Another Green Bay Packers season has come and gone, with them losing on the road in the NFC Championship game for the third time in the last six seasons. You all know the story, new head coach in Mount Pleasant native Matt LaFleur after Mike McCarthy was disgracefully fired in early December, prior to the end of last season. Next, the Packers added some very productive free agent pieces to the defensive side of the football. They went along very nicely with the great draft picks general manager Brian Gutekunst made on the very same side of the ball. A glaringly obvious need for the team, based off of past personnel decisions.

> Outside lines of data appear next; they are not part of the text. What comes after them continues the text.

/-- 40_padder.md R102, R103: what PUSH does at its accepting edge. SEQ outside ABSORB; TOO_LARGE under the guard; the byte goes
to `BUF[LEN[5:0]]` and no other byte changes; LEN counts it modulo 2^29; a byte that does not fill the block is answered at
once; one that does starts the sequencer, to return to ABSORB. -/
def Obligations.PushAcceptance : Prop :=
  ∀ (s : State) (b : Byte), Ready s →
    (s.fsm ≠ .absorb → exec (.push b) s = commandError .seq s) ∧
    (s.fsm = .absorb → s.params.lenGuard = true → s.len = lastLen → exec (.push b) s = commandError .tooLarge s) ∧
    (s.fsm = .absorb → s.params.lenGuard = false ∨ s.len ≠ lastLen →
      ∃ t m, exec (.push b) s = .next t ∧
        m.read (fillLevel s.len).toNat = some b ∧
        (∀ a, a ≠ (fillLevel s.len).toNat → m.read a = s.buf.read a) ∧
        (fillLevel s.len ≠ 63#6 → t = respond 0x00#8 { s with buf := m, len := s.len + 1#29 }) ∧
        (fillLevel s.len = 63#6 →
          t = { s with
            buf := m
            len := s.len + 1#29
            fsm := .busy
            seq := { s.seq with sub := .load, pend2 := false, ret := .absorb }
            rspValid := false }))

/-- 40_padder.md R102, 10_state.md R25: the fill level is LEN mod 64 and LEN counts modulo 2^29, so the fill level counts
modulo 64 and the byte that wraps LEN completes a block. -/
def Obligations.FillLevelCounts : Prop :=
  (∀ l : BitVec 29, (fillLevel l).toNat = l.toNat % 64 ∧ (l + 1#29).toNat = (l.toNat + 1) % 2 ^ 29 ∧
    fillLevel (l + 1#29) = fillLevel l + 1#6) ∧ fillLevel lastLen = 63#6

/-- 40_padder.md R104: with LEN_GUARD false no PUSH raises TOO_LARGE; with it true a PUSH at LEN = 2^29 - 1 is not performed,
the message stays open, and FINAL is still accepted. -/
def Obligations.LengthGuard : Prop :=
  ∀ (s : State) (b : Byte), Ready s → s.fsm = .absorb →
    (s.params.lenGuard = false → ∃ t, exec (.push b) s = .next t ∧ t.errs = s.errs ∧ t.len = s.len + 1#29) ∧
    (s.params.lenGuard = true → s.len = lastLen →
      ∃ t, exec (.push b) s = .next t ∧ t.errs = s.errs.raise .tooLarge ∧ t.fsm = .absorb ∧ t.len = s.len ∧
        t.buf = s.buf ∧ t.h = s.h ∧ ∃ u, exec .final t = .next u ∧ u.errs = t.errs)

/-- 40_padder.md R110, R111, R112: what FINAL does at its accepting edge. SEQ outside ABSORB; in ABSORB the marker goes to
`BUF[f]`; for f ≤ 55 zeros fill bytes f+1 to 55 and the length field bytes 56 to 63; for f ≥ 56 zeros fill bytes f+1 to 63;
bytes below f, and the rest of the state, stay; the sequencer starts, to return to DONE, with PEND2 set when f ≥ 56. -/
def Obligations.FinalAcceptance : Prop :=
  ∀ s : State, Ready s →
    (s.fsm ≠ .absorb → exec .final s = commandError .seq s) ∧
    (s.fsm = .absorb →
      ∃ m, exec .final s = .next { s with
          buf := m
          fsm := .busy
          seq := { s.seq with sub := .load, pend2 := decide (56 ≤ (fillLevel s.len).toNat), ret := .done }
          rspValid := false } ∧
        (∀ a, a < (fillLevel s.len).toNat ∨ 64 ≤ a → m.read a = s.buf.read a) ∧
        m.read (fillLevel s.len).toNat = some 0x80#8 ∧
        ((fillLevel s.len).toNat ≤ 55 →
          (∀ a, (fillLevel s.len).toNat < a → a < 56 → m.read a = some 0x00#8) ∧
          ∀ i, i < 8 → m.read (56 + i) = (lengthFieldOf s.len)[i]?) ∧
        (56 ≤ (fillLevel s.len).toNat → ∀ a, (fillLevel s.len).toNat < a → a < 64 → m.read a = some 0x00#8))

/-- 40_padder.md R102, R103 at the transaction level: the PUSH that completes a block compresses BUF into H, returns to ABSORB
and then responds. That an unwritten H is read without a stop is the model's choice (log entry 2). -/
def Obligations.PushTransaction : Prop :=
  ∀ (s : State) (b : Byte), Ready s → s.fsm = .absorb →
    s.params.lenGuard = false ∨ s.len ≠ lastLen → BufFilled s.buf (fillLevel s.len).toNat →
    (fillLevel s.len ≠ 63#6 → transact (.push b) s = exec (.push b) s) ∧
    (fillLevel s.len = 63#6 →
      ∃ t block, s.buf.readBytes 63 0 = some block ∧ transact (.push b) s = .next t ∧
        t.h = Latch.put (compress s.h.val (block ++ [b])) ∧ t.buf.readBytes 64 0 = some (block ++ [b]) ∧
        t.len = s.len + 1#29 ∧ t.fsm = .absorb ∧ t.errs = s.errs ∧ t.params = s.params ∧ t.host = s.host ∧
        t.rsp = responseWord (statusWord t) 0x00#8 ∧ t.rspValid = true)

/-- 40_padder.md R110 at the transaction level: FINAL compresses the one or two closing blocks, goes to DONE, leaves LEN as it
was, and then responds. That an unwritten H is read without a stop is the model's choice (log entry 2). -/
def Obligations.FinalTransaction : Prop :=
  ∀ s : State, Ready s → s.fsm = .absorb → BufFilled s.buf (fillLevel s.len).toNat →
    ∃ t head last, s.buf.readBytes (fillLevel s.len).toNat 0 = some head ∧ transact .final s = .next t ∧
      ((fillLevel s.len).toNat ≤ 55 →
        last = head ++ 0x80#8 :: (List.replicate (55 - (fillLevel s.len).toNat) 0x00#8 ++ lengthFieldOf s.len) ∧
          t.h = Latch.put (compress s.h.val last)) ∧
      (56 ≤ (fillLevel s.len).toNat →
        last = List.replicate 56 0x00#8 ++ lengthFieldOf s.len ∧
          t.h = Latch.put (compress
            (compress s.h.val (head ++ 0x80#8 :: List.replicate (63 - (fillLevel s.len).toNat) 0x00#8)) last)) ∧
      t.buf.readBytes 64 0 = some last ∧ t.fsm = .done ∧ t.seq.pend2 = false ∧ t.len = s.len ∧ t.errs = s.errs ∧
      t.params = s.params ∧ t.host = s.host ∧ t.rsp = responseWord (statusWord t) 0x00#8 ∧ t.rspValid = true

Future Hall of Fame quarterback Aaron Rodgers spent the season seemingly happier than the last two seasons, even saying so on many occasions, while potentially having a couple of good years left in him. All of that is well and good, and a 13-3 regular season with a NFC North Division championship and a home playoff win was great, too. But there are still some small clouds lingering after the big cloud (Ted Thompson) and the organization “parted ways.” You know, those pesky type small type clouds that hang around until the sky clears after a storm.

The lingering small clouds are some of, not all, but some of the homegrown players left over from the stale and unproductive end of the Ted Thompson era. Players like Davante Adams, David Bahktiari, Aaron Jones aren’t examples of the pesky type small clouds — they’re good football players. So as not to ramble on about this topic, I’ll put it to rest for now by saying: Matt LaFleur and Brian Gutekunst will increase their odds of winning a Super Bowl once the players, coaches and personnel are 95% or more, all their own people.

Try to be patient fellow Packers fans, in the meantime, let’s hope Rodgers’ arrogance isn’t contagious inside the building, like the flu bug was in the teams’ locker room for the month of December. …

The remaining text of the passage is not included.